India ’12 was recently selected as the 2011 Guerin Prize winner and will meet Salman Khan, the American she most admires, this spring. Khan is the founder of a not-for-profit online educational platform called Khan Academy.
To get a sense of the widespread impact of Khan’s free educational videos, picture your favorite math teacher at Marlborough. He or she might teach around three different classes this year, each with around 15 students.
Salman Khan’s lessons, however, have been seen over 45 million times. Khan Academy now offers more than 2,100 video tutorials on subjects ranging from L’Hôpital’s Rule in Calculus to the French Revolution.
Khan, a New Orleans native whose parents immigrated to America from India and Bangladesh, graduated from MIT and Harvard Business School, scored an 800 on the math section of the SAT, and was valedictorian of his high school class. After uploading algebra video tutorials on his YouTube channel to help his cousins, the popularity of his lessons began to grow. In 2009, Khan quit his job as a hedge fund manager to focus full-time on Khan Academy.
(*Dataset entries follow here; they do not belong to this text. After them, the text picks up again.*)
-- ==== Sys2Proof/Tests/Slice0.lean ====
section
/-! SUPPORT. The model's own tests, then a witness for the hypotheses of every statement that has some.  Expected
results are written out by hand from `30_encoding.md` and `95_test_vectors.md`, as each test says. -/

namespace Sys2Proof.Tests

open Sys2Proof.Machine

/-! ## Helpers -/

/-- A working copy at a stage, every scalar 0. -/
def work (st : Stage) (ord dim : BitVec 6) (x : List Word) : Work :=
  { pointWork ord dim x with stg := st }

/-- The block right after reset but for one transaction in flight. -/
def busy (w : Work) : State := { State.reset with inflight := [.hidx w none] }

/-- The block right after reset but for its configuration. -/
def configured (order dim : BitVec 6) : State := State.reset.setCfg order dim

/-- The youngest transaction after an instruction. -/
def youngest : Host.Outcome State Fault Refusal → Option Txn
  | .next s => s.inflight.getLast?
  | .fault _ => none
  | .refused _ => none

/-- The working copy of the youngest transaction. -/
def workAfter (o : Host.Outcome State Fault Refusal) : Option Work :=
  match youngest o with
  | some (.hidx w _) => some w
  | some (.cfgwr _) => none
  | none => none

/-- The response of the youngest transaction. -/
def responseAfter (o : Host.Outcome State Fault Refusal) : Option Response :=
  (youngest o).bind Txn.response

/-- CFG after an instruction. -/
def cfgAfter : Host.Outcome State Fault Refusal → Option (BitVec 6 × BitVec 6)
  | .next s => some (s.cfgOrder, s.cfgDim)
  | .fault _ => none
  | .refused _ => none

/-! ## Well-formedness: the check refuses ill-formed terms (rules R72, R75) -/

theorem test_wf_hidx : (Instr.hidx [5, 2, 7]).wf 3 = true := by decide
theorem test_wf_hidx_lane_missing : (Instr.hidx [5, 2]).wf 3 = false := by decide
theorem test_wf_hidx_lane_too_many : (Instr.hidx [5, 2, 7, 0]).wf 3 = false := by decide
theorem test_wf_request_lane_missing : Request.wf 3 { op := 0, data := [5, 2] } = false := by decide
theorem test_ill_formed_request_is_rejected :
    decodeRequest 3 { op := 0, data := [5, 2] } = .error .wrongLanes := by decide

/-! ## Decoding, from words written out bit by bit

Request words (rules R73, R75, R76): `req_op`, then lane 2, lane 1, lane 0, the highest bit first. -/

/-- Rule R86: `HIDX 5, 2, 7`. -/
theorem test_decode_hidx : decodeTableWord 104
    0b0_00000000000000000000000000000111_00000000000000000000000000000010_00000000000000000000000000000101
    = some (.hidx [5, 2, 7]) := by decide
Khan has stated that the goal that his motives for this drastic decision are simple:
“With so little effort on my own part, I can empower an unlimited amount of people for all time. I can’t imagine a better use of my time.”
As India ’12 and millions of other Academy viewers have seen, Khan has certainly achieved this goal.
Marlborough is beginning to use Khan’s videos as a useful supplement to traditional in-class math lessons. Math instructor John Frank recently assigned his Calculus classes to watch Khan’s videos for homework, and math instructor Chris Talone is considering incorporating Khan’s videos into his AP Statistics class next year.
As someone currently taking Calculus at Marlborough, I can safely say that Khan’s videos have helped me better understand math. Lessons in class are, of course, how I learn these skills at first, but online tutorials are a valuable resource to have when I’m at home and need a little extra review on how to find the volume of a function rotated about the y-axis. After all, thanks to the accessibility of online resources, it has become infinitely easier to truly understand and appreciate the value of subject material.